6        Antonelli next argues that his constitutional rights were violated because the Dodge County Detention Facility does not provide a procedure for challenging the facility’s policies, rules, or regulations.  He believes that this violates his rights because he will not be able to seek relief in the court system unless he first exhausts his administrative remedies.  Antonelli is not required to exhaust administrative remedies that do not exist as a condition precedent to seeking relief in the court system.  Therefore, we reject this claim. 

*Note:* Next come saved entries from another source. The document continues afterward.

/-- The G-set (13 R239): the instruction that first word w and extension word e encode. -/
def decodeG (w e : Nat) : Except Reject Instr :=
  match opG w with
  | 0x00 => if (gaOf w).i then .ok (.smovImm (gaOf w)) else .ok (.smov (gaOf w))
  | 0x01 => .ok (.smovi (gaOf w) (BitVec.ofNat 32 e))
  | 0x02 => .ok (.sadd (gaOf w))
  | 0x03 => .ok (.ssub (gaOf w))
  | 0x04 => .ok (.smul (gaOf w))
  | 0x05 => .ok (.smin (gaOf w))
  | 0x06 => .ok (.smax (gaOf w))
  | 0x07 => .ok (.sand (gaOf w))
  | 0x08 => .ok (.sor (gaOf w))
  | 0x09 => .ok (.sxor (gaOf w))
  | 0x0A => .ok (.sshl (gaOf w))
  | 0x0B => .ok (.sshr (gaOf w))
  | 0x0C => .ok (.ssar (gaOf w))
  | 0x0D => .ok (.sset (gaOf w) (gxcOf e))
  | 0x0E => .ok (.ssel (gaOf w) (gxcOf e))
  | 0x0F => .ok (.slea (gaOf w) (gxcOf e))
  | 0x10 => .ok (.sld (gaOf w) (lxmOf e))
  | 0x11 => .ok (.sst (gaOf w) (lxmOf e))
  | 0x12 => .ok (.sbra (gaOf w) (BitVec.ofNat 32 e))
  | 0x13 => .ok (.sloop (gaOf w) (BitVec.ofNat 32 e))
  | 0x14 => .ok (.sread (gaOf w) (gxcOf e))
  | 0x15 => .ok (.swrite (gaOf w) (gxcOf e))
  | 0x18 =>
    match (gxcOf e).sub.toNat with
    | 0 => .ok (.phase (gaOf w) (gxcOf e))
    | 1 => .ok (.phaseRel (gaOf w) (gxcOf e))
    | 2 => .ok (.phaseAcq (gaOf w) (gxcOf e))
    | _ => .error (.selector 0x18)
  | 0x19 => .ok (.bar (gaOf w) (gxcOf e))
  | 0x1A => .ok (.arrive (gaOf w) (gxcOf e))
  | 0x1B => .ok (.waitlow (gaOf w) (gxcOf e))
  | 0x1C => .ok (.trigger (gaOf w))
  | 0x1D => .ok (.waitv (gaOf w) (gxcOf e))
  | 0x20 => .ok (.xacq (gaOf w))
  | 0x21 => .ok (.xrel (gaOf w))
  | 0x22 => .ok (.hold (gaOf w) (gxcOf e))
  | 0x23 => .ok (.name (gaOf w))
  | 0x24 => .ok (.rstv (gaOf w) (gxcOf e))
  | 0x25 => .ok (.gang (gaOf w) (gxcOf e))
  | 0x28 => .ok (.qpush (gaOf w) (gxcOf e))
  | 0x29 => .ok (.qpop (gaOf w) (gxcOf e))
  | 0x2A => .ok (.aqld (gaOf w) (lxmOf e))
  | 0x2B => .ok (.aqst (gaOf w) (lxmOf e))
  | 0x2C => .ok (.qslip (gaOf w))
  | 0x30 => .ok (.mcall (gaOf w) (gxcallOf e))
  | 0x31 => .ok (.mcload (gaOf w) (BitVec.ofNat 32 e))
  | 0x32 => .ok (.trap (gaOf w))
  | 0x33 =>
    match (gaOf w).x.toNat with
    | 0 => .ok (.rftRetry (gaOf w))
    | 1 => .ok (.rftNext (gaOf w))
    | 2 => .ok (.rftJump (gaOf w))
    | _ => .error (.selector 0x33)
  | 0x34 =>
    match (gxcOf e).sub.toNat with
    | 0 => .ok (.launch (gaOf w) (gxcOf e))
    | 1 => .ok (.launchNb (gaOf w) (gxcOf e))
    | _ => .error (.selector 0x34)
  | 0x38 => .ok (.copy (gaOf w) (gxeOf e))
  | 0x39 => .ok (.gather (gaOf w) (gxeOf e))
  | 0x3A => .ok (.bwait (gaOf w) (gxcOf e))
  | 0x3B => .ok (.qfence (gaOf w) (gxcOf e))
  | 0x40 =>
    match (gxeOf e).form.toNat with
    | 0 => .ok (.mmaR (gaOf w) (gxeOf e))
    | 1 => .ok (.mmaT (gaOf w) (gxeOf e))
    | _ => .error (.selector 0x40)
  | 0x41 => .ok (.accld (gaOf w) (gxeOf e))
  | 0x42 => .ok (.accst (gaOf w) (gxeOf e))
  | 0x43 => .ok (.accz (gaOf w) (gxeOf e))
  | 0x44 => .ok (.mres (gaOf w) (gxeOf e))
  | 0x48 =>
    match (gxeOf e).form.toNat with
    | 0 => .ok (.flushNode (gaOf w) (gxeOf e))
    | 1 => .ok (.flushPkg (gaOf w) (gxeOf e))
    | _ => .error (.selector 0x48)
  | 0x50 => .ok (.nsend (gaOf w) (gxeOf e))
  | 0x51 => .ok (.nget (gaOf w) (gxeOf e))
  | 0x52 => .ok (.npost (gaOf w) (gxeOf e))
  | 0x53 => .ok (.nwait (gaOf w) (gxeOf e))
  | 0x54 =>
    match (gxeOf e).form.toNat with
    | 0 => .ok (.nctrRd (gaOf w) (gxeOf e))
    | 1 => .ok (.nctrSet (gaOf w) (gxeOf e))
    | 2 => .ok (.nctrAdd (gaOf w) (gxeOf e))
    | _ => .error (.selector 0x54)
  | 0x58 => .ok (.reshard (gaOf w) (gxeOf e))
  | 0x59 => .ok (.rstat (gaOf w) (gxeOf e))
  | 0x60 => .ok (.pgreq (gaOf w) (gxeOf e))
  | 0x61 => .ok (.pgtier (gaOf w) (gxeOf e))
  | 0x62 =>
    match (gxeOf e).form.toNat with
    | 0 => .ok (.shoot (gaOf w) (gxeOf e))
    | 1 => .ok (.shootAll (gaOf w) (gxeOf e))
    | _ => .error (.selector 0x62)
  | 0x68 => .ok (.digest (gaOf w) (gxeOf e))
  | _ => .error .unassigned
/-- L-set and G-set opcodes of one word (R238, R239). -/
def shortL : List Nat := [0x00, 0x01, 0x4D, 0x4E, 0x60, 0x66, 0x67, 0x68, 0x69]
def shortG : List Nat :=
  [0x00, 0x02, 0x03, 0x04, 0x05, 0x06, 0x07, 0x08, 0x09, 0x0A, 0x0B, 0x0C, 0x1C, 0x20, 0x21, 0x23, 0x2C, 0x32, 0x33]

/-- The instruction of first word `w` and extension word `e` (ignored by an opcode of one word). -/
def decodeWords (w e : Nat) : Except Reject Instr := if isG w then decodeG w e else decodeL w e

/-- The opcode is assigned. -/
def assigned (w : Nat) : Bool :=
  match decodeWords w 0 with
  | .error .unassigned => false
  | _ => true

/-- Whether the first word has an extension word; a reserved opcode is one word long (R240). -/
def hasExt (w : Nat) : Bool := assigned w && !(if isG w then shortG.contains (opG w) else shortL.contains (opL w))

/-- The guard field of a first word, assigned or not (R240). -/
def guardOf (w : Nat) : BitVec 3 := if isG w then fld w 27 3 else fld w 25 3

/-- A little-endian 32-bit word (00 R2). -/
def wordOfBytes (a b c d : Byte) : Nat := a.toNat + b.toNat * 2 ^ 8 + c.toNat * 2 ^ 16 + d.toNat * 2 ^ 24
def bytesOfWord (w : Nat) : List Byte :=
  [BitVec.ofNat 8 w, BitVec.ofNat 8 (w / 2 ^ 8), BitVec.ofNat 8 (w / 2 ^ 16), BitVec.ofNat 8 (w / 2 ^ 24)]

/-- The instruction at the head of the bytes, and its length in bytes. -/
def decodeBytes : List Byte → Except Reject (Instr × Nat)
  | a :: b :: c :: d :: rest =>
    let w := wordOfBytes a b c d
    if hasExt w then
      match rest with
      | e :: f :: g :: h :: _ => (decodeWords w (wordOfBytes e f g h)).map (·, 8)
      | _ => .error .truncated
    else (decodeWords w 0).map (·, 4)
  | _ => .error .truncated

/-- The instruction whose bits are `w`, the first word lowest; bits at and above `nbits` are 0. -/
def decodeTableWord (nbits w : Nat) : Option Instr :=
  let v := w % 2 ^ nbits
  match decodeBytes (bytesOfWord v ++ bytesOfWord (v / 2 ^ 32)) with
  | .ok (i, _) => some i
  | .error _ => none

/-! The encoder. -/

def laWord (op : Nat) (w : LA) : Nat :=
  w.b.toNat + w.a.toNat * 2 ^ 6 + w.d.toNat * 2 ^ 12 + op * 2 ^ 18 + w.guard.toNat * 2 ^ 25 + w.hold.toNat * 2 ^ 28
    + w.s.toNat * 2 ^ 30
def lbWord (op : Nat) (w : LB) : Nat :=
  w.off.toNat + op * 2 ^ 18 + w.guard.toNat * 2 ^ 25 + w.z.toNat * 2 ^ 28 + w.u.toNat * 2 ^ 29 + w.s.toNat * 2 ^ 30
def lxaWord (x : LXA) : Nat :=
  x.imm.toNat + x.pd.toNat * 2 ^ 12 + x.sat.toNat * 2 ^ 15 + x.abs.toNat * 2 ^ 16 + x.nc.toNat * 2 ^ 17
    + x.nb.toNat * 2 ^ 18 + x.na.toNat * 2 ^ 19 + x.ty.toNat * 2 ^ 20 + x.rnd.toNat * 2 ^ 24 + x.c.toNat * 2 ^ 26
def lxmWord (x : LXM) : Nat :=
  x.off.toNat + x.rp.toNat * 2 ^ 16 + x.sgn.toNat * 2 ^ 19 + x.aop.toNat * 2 ^ 20 + x.fe.toNat * 2 ^ 24
    + x.width.toNat * 2 ^ 26 + x.space.toNat * 2 ^ 29
def lxbWord (x : LXB) : Nat := x.n.toNat + x.rsv.toNat * 2 ^ 12 + x.a.toNat * 2 ^ 26
def gaWord (op : Nat) (w : GA) : Nat :=
  w.x.toNat + w.i.toNat * 2 ^ 7 + w.a.toNat * 2 ^ 8 + w.d.toNat * 2 ^ 14 + op * 2 ^ 20 + w.guard.toNat * 2 ^ 27
    + w.s.toNat * 2 ^ 30 + 2 ^ 31
def gxcWord (x : GXC) : Nat :=
  x.imm.toNat + x.ty.toNat * 2 ^ 16 + x.queue.toNat * 2 ^ 20 + x.pred.toNat * 2 ^ 24 + x.sub.toNat * 2 ^ 27
def gxcallWord (x : GXCall) : Nat :=
  x.slot.toNat + x.npar.toNat * 2 ^ 6 + x.pard.toNat * 2 ^ 8 + x.parc.toNat * 2 ^ 14 + x.parb.toNat * 2 ^ 20
    + x.para.toNat * 2 ^ 26
def gxeWord (x : GXE) : Nat :=
  x.rsv.toNat + x.form.toNat * 2 ^ 8 + x.acc.toNat * 2 ^ 12 + x.typeb.toNat * 2 ^ 14 + x.typea.toNat * 2 ^ 18
    + x.smode.toNat * 2 ^ 22 + x.gform.toNat * 2 ^ 25 + x.bsel.toNat * 2 ^ 27 + x.eq.toNat * 2 ^ 29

7        Antonelli also contends that his right to be free from cruel and unusual punishment under the Eighth Amendment was violated because the temperature in his cell was below fifty-five degrees, causing him to sneeze, cough, and be unable to sleep.  Antonelli did not submit an affidavit or other evidence to corroborate his claim.  The respondents submitted deposition testimony from Antonelli in which he repeatedly states that he has no factual documentation or evidence to support his claim about the temperature in the cell.[1]  Because Antonelli has admitted that he has no factual support for his claim that the temperature in his cell was fifty-five degrees, the circuit court properly granted summary judgment dismissing this claim.   

8        Antonelli next argues that the circuit court violated his rights when it stayed this lawsuit pending a lawsuit that was proceeding in Illinois.  Antonelli claims that the stay prohibited him from discovering additional defendants and filing an amended complaint.  We will affirm a circuit court decision granting or denying a stay unless the court misuses its discretion.  State v. Gudenschwager, 191 Wis. 2d 431, 439, 529 N.W.2d 225 (1995). 

9        The court granted the stay to avoid conflict with the Illinois court, which was also considering Antonelli’s claims against the respondents.  The doctrine of comity provides that a court may defer jurisdiction where two courts of independent sovereignty have concurrent jurisdiction.  See Teague v. Bad River Band, 2000 WI 79, ¶35, 236 Wis. 2d 384, 612 N.W.2d 709.  The stay was a proper exercise of discretion under the doctrine of comity.  Moreover, Antonelli has provided no explanation of why adding additional defendants to this action, who are also employees of the Dodge County Detention Facility, would change our legal analysis, transforming this into a successful action.  We reject this argument.

10      Antonelli next argues that the circuit court misused its discretion in denying his motion to extend the time for filing a reply to the respondents’ motion for summary judgment.  The scheduling order did not provide for the filing of a reply.  Twenty-five days elapsed between the date the respondents’ motion for summary judgment was filed and the date Antonelli moved to extend the time for filing a reply.  Because Antonelli filed his motion to extend the time after the circuit court had already issued its decision, despite the fact that he could have done so sooner, we conclude that the circuit court did not misuse its discretion in denying Antonelli’s request.

            By the Court.—Order affirmed.

            This opinion will not be published.  See Wis. Stat. Rule 809.23(1)(b)5.


 



[1]  The respondents have also submitted a copy of a grievance form in which a prison official states that the cells are kept at seventy-two degrees, but the statement by the prison official is not sworn.